→ Assignment: The lines you need are those holding the word "changes"; pull them from the material.
(Beginning of Exercise input)
/-- A message that passes R235 to R239 with a MANAGEMENT TLV long enough to hold an ID. -/
def ManagementPasses (l : HeaderLayout) (m : Memory) (n : Nat) : Prop :=
  HeaderPasses l m n ∧ 54 ≤ n ∧ wireValue m 48 2 = 1 ∧ wireValue m 50 2 % 2 = 0 ∧ 2 ≤ wireValue m 50 2 ∧
  wireValue m 50 2 ≤ n - 52

/-- The register map of R67: number, and the register's value zero-extended. -/
def mappedRegisters : List (Nat × (State → Nat)) :=
  [(0x00, fun s => s.x.x0.toNat), (0x01, fun s => s.x.x1.toNat), (0x02, fun s => s.x.x2.toNat),
   (0x03, fun s => s.x.x3.toNat), (0x04, fun s => s.x.x4.toNat), (0x05, fun s => s.x.x5.toNat),
   (0x06, fun s => s.x.x6.toNat), (0x07, fun s => s.x.x7.toNat),
   (0x10, fun s => s.st.number.toNat), (0x11, fun s => s.dir.number.toNat), (0x12, fun s => s.cur.toNat),
   (0x13, fun s => s.lim.toNat),
   (0x20, fun s => s.pv.toNat), (0x21, fun s => s.par.ts.toNat), (0x22, fun s => s.par.domain.toNat),
   (0x23, fun s => s.par.hops.toNat), (0x24, fun s => s.par.unicast.toNat), (0x25, fun s => s.par.linuxptp.toNat),
   (0x26, fun s => s.par.responder.toNat), (0x27, fun s => s.par.selfId.cid.toNat),
   (0x28, fun s => s.par.selfId.port.toNat), (0x29, fun s => s.par.target.cid.toNat),
   (0x2A, fun s => s.par.target.port.toNat),
   (0x30, fun s => s.av.toNat), (0x31, fun s => s.act.action.toNat), (0x32, fun s => s.act.id.toNat),
   (0x33, fun s => s.act.dsValid.toNat), (0x34, fun s => s.act.dataSend.toNat),
   (0x40, fun s => s.res.perr.number.toNat), (0x41, fun s => s.res.seq.toNat), (0x42, fun s => s.res.peer.cid.toNat),
   (0x43, fun s => s.res.peer.port.toNat), (0x44, fun s => s.res.unicast.toNat), (0x45, fun s => s.res.action.toNat),
   (0x46, fun s => s.res.hasTlv.toNat), (0x47, fun s => s.res.tlvType.toNat), (0x48, fun s => s.res.tlvIdValid.toNat),
   (0x49, fun s => s.res.tlvId.toNat), (0x4A, fun s => s.res.dataValid.toNat), (0x4B, fun s => s.res.data.toNat),
   (0x4C, fun s => s.res.errId.toNat), (0x4D, fun s => s.res.errMid.toNat), (0x4E, fun s => s.res.displayLen.toNat)]

end Sys2Proof.Machine

open Sys2Proof Sys2Proof.Machine

/-! ### Encoding -/

/-- No bit of an encoding is dropped: every instruction, with every operand, decodes from its own word (R100 to R103). -/
def Obligations.DecodeInvertsEncode : Prop := ∀ i : Instr, decode (encode i) = .ok i

/-- Each word has one meaning: a word that decodes is the encoding of what it decodes to (R100 to R104). -/
def Obligations.EncodeInvertsDecode : Prop := ∀ (w : CommandWord) (i : Instr), decode w = .ok i → encode i = w

/-- R104: a word is refused exactly where its opcode is unassigned or a must-be-zero bit is set; in SET_ACTION the `act`
values 5 to 15 are no reserved encodings, the command completes and returns false. -/
def Obligations.ReservedWordsAreRefused : Prop :=
  (∀ (s : State) (w : CommandWord) (rest : List HostStep), s.host = .command w :: rest →
    (wordWellFormed w = false → step s = .refused .unassignedOpcode ∨ step s = .refused .nonzeroReserved) ∧
    (wordWellFormed w = true → ∃ i, decode w = .ok i)) ∧
  (∀ (v : Bool) (act : BitVec 4) (id : BitVec 16) (s : State), 4 < act.toNat → s.pv = true →
    exec (.setAction v act id) s = .next { s with x := { s.x with x0 := 0 }, st := .ok })

/-- A few words of the opcode map, one a family (R103, R145). -/
def Obligations.WordsOfTheMapDecode : Prop :=
  decode 0x02000000 = .ok .openWr ∧ decode 0x18000000 = .ok .rdI48 ∧ decode 0x2A000000 = .ok .wrU64le ∧
  decode 0x3A000000 = .ok .wrPortid ∧ decode 0x43112005 = .ok (.setAction true 1 0x2005) ∧
  decode 0x49001234 = .ok (.buildCap 0x1234) ∧ decode 0x4C000000 = .ok .parse

/-! ### The step and the host's port -/

/-- A step runs the decoded command: it takes the command off the host's list and is `exec` of it. The list is the
model's own (log entry 1). -/
def Obligations.StepRunsTheDecodedCommand : Prop :=
  ∀ (s : State) (w : CommandWord) (rest : List HostStep) (i : Instr),
    s.host = .command w :: rest → decode w = .ok i → step s = exec i { s with host := rest }

/-- With no host step to come the engine waits: nothing changes. The list is the model's own (log entry 1). -/
def Obligations.IdleEngineWaits : Prop := ∀ s : State, s.host = [] → step s = .next s

/-- R67: a port read gives the register's value zero-extended and changes nothing else; a number not in the table is
refused; a port write of `x[0..7]` writes that register alone; a write above 0x07 is refused. -/
def Obligations.RegisterPortFollowsTheMap : Prop :=
  (∀ (s : State) (number : BitVec 8) (rest : List HostStep), s.host = .readRegister number :: rest →
    (∀ f, (number.toNat, f) ∈ mappedRegisters →
      step s = .next { s with host := rest, portOut := BitVec.ofNat 64 (f s) }) ∧
    (number.toNat ∉ mappedRegisters.map (·.1) → step s = .refused .unmappedRegister)) ∧
  (∀ (s : State) (number : BitVec 8) (v : Word64) (rest : List HostStep),
    s.host = .writeRegister number v :: rest →
    (∀ h : number.toNat < 8, ∃ t, step s = .next t ∧ t = { s with host := rest, x := t.x } ∧
      t.readX ⟨number.toNat, h⟩ = v ∧ ∀ j : Fin 8, j.val ≠ number.toNat → t.readX j = s.readX j) ∧
    (8 ≤ number.toNat → step s = .refused .registerNotWritable))

/-- The host writes one octet of `RX` and reads one octet of a memory, and nothing else changes. That an offset outside the
memory faults is the model's choice (log entry 8). -/
def Obligations.HostMovesOneOctet : Prop :=
  (∀ (s : State) (a : Nat) (o : Octet) (rest : List HostStep), s.host = .writeRx a o :: rest →
    (a < Config.impl.rxSize → ∃ m, Stores s.rx m a [o] ∧ step s = .next { s with host := rest, rx := m }) ∧
    (Config.impl.rxSize ≤ a → step s = .fault (.noSuchOctet .rx a))) ∧
  (∀ (s : State) (sp : Space) (a : Nat) (rest : List HostStep), s.host = .readOctet sp a :: rest →
    (a < spaceSize Config.impl sp →
      step s = .next { s with host := rest, portOut := BitVec.ofNat 64 ((s.space sp).read a).toNat }) ∧
    (spaceSize Config.impl sp ≤ a → step s = .fault (.noSuchOctet sp a)))

/-! ### Cursor commands -/

/-- R158. -/
def Obligations.OpenRdOpensAParseWindow : Prop :=
  decode 0x01000000 = .ok .openRd ∧ ∀ s : State,
    (s.x.x0.toNat + s.x.x1.toNat ≤ Config.impl.rxSize →
      exec .openRd s = .next { s with dir := .parse, cur := BitVec.ofNat 32 s.x.x0.toNat,
                                      lim := BitVec.ofNat 32 (s.x.x0.toNat + s.x.x1.toNat), st := .ok }) ∧
    (Config.impl.rxSize < s.x.x0.toNat + s.x.x1.toNat → exec .openRd s = .refused .windowOutsideBuffer)

/-- R159. -/
def Obligations.OpenWrOpensABuildWindow : Prop :=
  decode 0x02000000 = .ok .openWr ∧ ∀ s : State,
    (s.x.x0.toNat + s.x.x1.toNat ≤ Config.impl.txSize →
      exec .openWr s = .next { s with dir := .build, cur := BitVec.ofNat 32 s.x.x0.toNat,
                                      lim := BitVec.ofNat 32 (s.x.x0.toNat + s.x.x1.toNat), st := .ok }) ∧
    (Config.impl.txSize < s.x.x0.toNat + s.x.x1.toNat → exec .openWr s = .refused .windowOutsideBuffer)

/-- R160. -/
def Obligations.CloseLeavesTheCursorReadable : Prop :=
  decode 0x03000000 = .ok .close ∧ ∀ s : State, exec .close s = .next { s with dir := .idle, st := .ok }

/-- R157: a read command outside parse mode and a write command outside build mode are refused. -/
def Obligations.WrongDirectionIsRefused : Prop :=
  (∀ i ∈ readCommands, ∀ s : State, s.dir ≠ .parse → exec i s = .refused .wrongDirection) ∧
  (∀ i ∈ writeCommands, ∀ s : State, s.dir ≠ .build → exec i s = .refused .wrongDirection)

/-! ### Reads -/

/-- R161 to R165, R194: the big-endian value of the octets at the cursor, zero-extended, in `x[0]`; or `TOO_SMALL`. -/
def Obligations.UnsignedReadsGiveTheBigEndianValue : Prop :=
  ∀ i k w, (i, k, w) ∈ unsignedReads → decode w = .ok i ∧
    (∀ s : State, s.dir ≠ .parse → exec i s = .refused .wrongDirection) ∧ ∀ s : State, s.dir = .parse →
    (s.cur.toNat + k ≤ s.lim.toNat →
      exec i s = .next { s with x := { s.x with x0 := BitVec.ofNat 64 (wireValue s.rx s.cur.toNat k) },
                                cur := s.cur + BitVec.ofNat 32 k, st := .ok }) ∧
    (s.lim.toNat < s.cur.toNat + k → exec i s = .next { s with st := .tooSmall })

/-- R166 to R170: the same value sign-extended from its top bit. -/
def Obligations.SignedReadsSignExtend : Prop :=
  ∀ i k w, (i, k, w) ∈ signedReads → decode w = .ok i ∧
    (∀ s : State, s.dir ≠ .parse → exec i s = .refused .wrongDirection) ∧ ∀ s : State, s.dir = .parse →
    (s.cur.toNat + k ≤ s.lim.toNat →
      exec i s = .next { s with x := { s.x with x0 := signedPattern (8 * k) (wireValue s.rx s.cur.toNat k) },
                                cur := s.cur + BitVec.ofNat 32 k, st := .ok }) ∧
    (s.lim.toNat < s.cur.toNat + k → exec i s = .next { s with st := .tooSmall })

/-- R171: the little-endian escape. -/
def Obligations.LittleEndianReadGivesTheLittleEndianValue : Prop :=
  decode 0x1A000000 = .ok .rdU64le ∧
  (∀ s : State, s.dir ≠ .parse → exec .rdU64le s = .refused .wrongDirection) ∧ ∀ s : State, s.dir = .parse →
    (s.cur.toNat + 8 ≤ s.lim.toNat →
      exec .rdU64le s = .next { s with x := { s.x with x0 := BitVec.ofNat 64 (wireValueLE s.rx s.cur.toNat 8) },
                                       cur := s.cur + 8, st := .ok }) ∧
    (s.lim.toNat < s.cur.toNat + 8 → exec .rdU64le s = .next { s with st := .tooSmall })

/-! ### Writes -/

/-- R172 to R174, R176 to R179, R181, R195: the low bits of `x[0]`, big-endian, at the cursor in `TX`; or `TOO_SMALL`. -/
def Obligations.UncheckedWritesAppendTheLowBits : Prop :=
  ∀ i k w, (i, k, w) ∈ uncheckedWrites → decode w = .ok i ∧
    (∀ s : State, s.dir ≠ .build → exec i s = .refused .wrongDirection) ∧ ∀ s : State, s.dir = .build →
    (s.cur.toNat + k ≤ s.lim.toNat →
      ∃ m, Stores s.tx m s.cur.toNat (octetsBE k s.x.x0.toNat) ∧
        exec i s = .next { s with tx := m, cur := s.cur + BitVec.ofNat 32 k, st := .ok }) ∧
    (s.lim.toNat < s.cur.toNat + k → exec i s = .next { s with st := .tooSmall })

/-- R175: `VAL` above 2^48 - 1, before the capacity check. -/
def Obligations.WrU48ChecksTheRangeFirst : Prop :=
  decode 0x23000000 = .ok .wrU48 ∧
  (∀ s : State, s.dir ≠ .build → exec .wrU48 s = .refused .wrongDirection) ∧ ∀ s : State, s.dir = .build →
    (2 ^ 48 ≤ s.x.x0.toNat → exec .wrU48 s = .next { s with st := .val }) ∧
    (s.x.x0.toNat < 2 ^ 48 →
      (s.cur.toNat + 6 ≤ s.lim.toNat → ∃ m, Stores s.tx m s.cur.toNat (octetsBE 6 s.x.x0.toNat) ∧
        exec .wrU48 s = .next { s with tx := m, cur := s.cur + 6, st := .ok }) ∧
      (s.lim.toNat < s.cur.toNat + 6 → exec .wrU48 s = .next { s with st := .tooSmall }))

/-- R180: `VAL` outside [-2^47, 2^47 - 1], before the capacity check. -/
def Obligations.WrI48ChecksTheRangeFirst : Prop :=
  decode 0x28000000 = .ok .wrI48 ∧
  (∀ s : State, s.dir ≠ .build → exec .wrI48 s = .refused .wrongDirection) ∧ ∀ s : State, s.dir = .build →
    (¬ (-2 ^ 47 ≤ s.x.x0.toInt ∧ s.x.x0.toInt ≤ 2 ^ 47 - 1) → exec .wrI48 s = .next { s with st := .val }) ∧
    (-2 ^ 47 ≤ s.x.x0.toInt ∧ s.x.x0.toInt ≤ 2 ^ 47 - 1 →
      (s.cur.toNat + 6 ≤ s.lim.toNat → ∃ m, Stores s.tx m s.cur.toNat (octetsBE 6 s.x.x0.toNat) ∧
        exec .wrI48 s = .next { s with tx := m, cur := s.cur + 6, st := .ok }) ∧
      (s.lim.toNat < s.cur.toNat + 6 → exec .wrI48 s = .next { s with st := .tooSmall }))

/-- R182: the little-endian escape. -/
def Obligations.LittleEndianWriteAppendsLeastSignificantFirst : Prop :=
  decode 0x2A000000 = .ok .wrU64le ∧
  (∀ s : State, s.dir ≠ .build → exec .wrU64le s = .refused .wrongDirection) ∧ ∀ s : State, s.dir = .build →
    (s.cur.toNat + 8 ≤ s.lim.toNat →
      ∃ m, Stores s.tx m s.cur.toNat (octetsLE 8 s.x.x0.toNat) ∧
        exec .wrU64le s = .next { s with tx := m, cur := s.cur + 8, st := .ok }) ∧
    (s.lim.toNat < s.cur.toNat + 8 → exec .wrU64le s = .next { s with st := .tooSmall })

/-- R186: a primitive that returns a code other than OK changes nothing but `ST`. -/
def Obligations.FailingPrimitivesChangeOnlyTheStatus : Prop :=
  ∀ i ∈ primitiveCommands, ∀ s t : State, exec i s = .next t → t.st ≠ .ok → t = { s with st := t.st }

/-- R184: what a write appended, a read of its width gives back, with the octets copied from `TX` to `RX` and the
cursor set back. -/
def Obligations.WriteThenReadGivesTheValueBack : Prop :=
  ∀ w r f, (w, r, f) ∈ writeReadPairs → ∀ s t : State, exec w s = .next t → t.st = .ok →
    ∃ u, exec r { t with dir := .parse, cur := s.cur, rx := t.tx } = .next u ∧ u.st = .ok ∧ u.x.x0 = f s.x.x0

/-- R185: what a read consumed, the matching write reproduces octet by octet; the range checks pass. -/
def Obligations.ReadThenWriteReproducesTheOctets : Prop :=
  ∀ r w k, (r, w, k) ∈ readWritePairs → Reproduces r w k

/-! ### Compound codec -/

/-- R192: both fields, or `TOO_SMALL` with the cursor past the seconds where those fitted. -/
def Obligations.RdTimestampReadsSecondsThenNanoseconds : Prop :=
  decode 0x30000000 = .ok .rdTimestamp ∧
  (∀ s : State, s.dir ≠ .parse → exec .rdTimestamp s = .refused .wrongDirection) ∧ ∀ s : State, s.dir = .parse →
    (s.cur.toNat + 10 ≤ s.lim.toNat →
      exec .rdTimestamp s = .next { s with
        x := { s.x with x0 := BitVec.ofNat 64 (wireValue s.rx s.cur.toNat 6),
                        x1 := BitVec.ofNat 64 (wireValue s.rx (s.cur.toNat + 6) 4) },
        cur := s.cur + 10, st := .ok }) ∧
    (s.cur.toNat + 6 ≤ s.lim.toNat → s.lim.toNat < s.cur.toNat + 10 →
      exec .rdTimestamp s = .next { s with cur := s.cur + 6, st := .tooSmall }) ∧
    (s.lim.toNat < s.cur.toNat + 6 → exec .rdTimestamp s = .next { s with st := .tooSmall })

/-- R193: the range check first; then both fields, or `TOO_SMALL` with the six octets written where those fitted. -/
def Obligations.WrTimestampWritesSecondsThenNanoseconds : Prop :=
  decode 0x38000000 = .ok .wrTimestamp ∧
  (∀ s : State, s.dir ≠ .build → exec .wrTimestamp s = .refused .wrongDirection) ∧ ∀ s : State, s.dir = .build →
    (2 ^ 48 ≤ s.x.x0.toNat → exec .wrTimestamp s = .next { s with st := .val }) ∧
    (s.x.x0.toNat < 2 ^ 48 →
      (s.cur.toNat + 10 ≤ s.lim.toNat →
        ∃ m, Stores s.tx m s.cur.toNat (octetsBE 6 s.x.x0.toNat ++ octetsBE 4 s.x.x1.toNat) ∧
          exec .wrTimestamp s = .next { s with tx := m, cur := s.cur + 10, st := .ok }) ∧
      (s.cur.toNat + 6 ≤ s.lim.toNat → s.lim.toNat < s.cur.toNat + 10 →
        ∃ m, Stores s.tx m s.cur.toNat (octetsBE 6 s.x.x0.toNat) ∧
          exec .wrTimestamp s = .next { s with tx := m, cur := s.cur + 6, st := .tooSmall }) ∧
      (s.lim.toNat < s.cur.toNat + 6 → exec .wrTimestamp s = .next { s with st := .tooSmall }))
(End of Exercise input)
→ Solution below:
/-- With no host step to come the engine waits: nothing changes. The list is the model's own (log entry 1). -/
/-- R67: a port read gives the register's value zero-extended and changes nothing else; a number not in the table is
/-- The host writes one octet of `RX` and reads one octet of a memory, and nothing else changes. That an offset outside the
/-- R186: a primitive that returns a code other than OK changes nothing but `ST`. -/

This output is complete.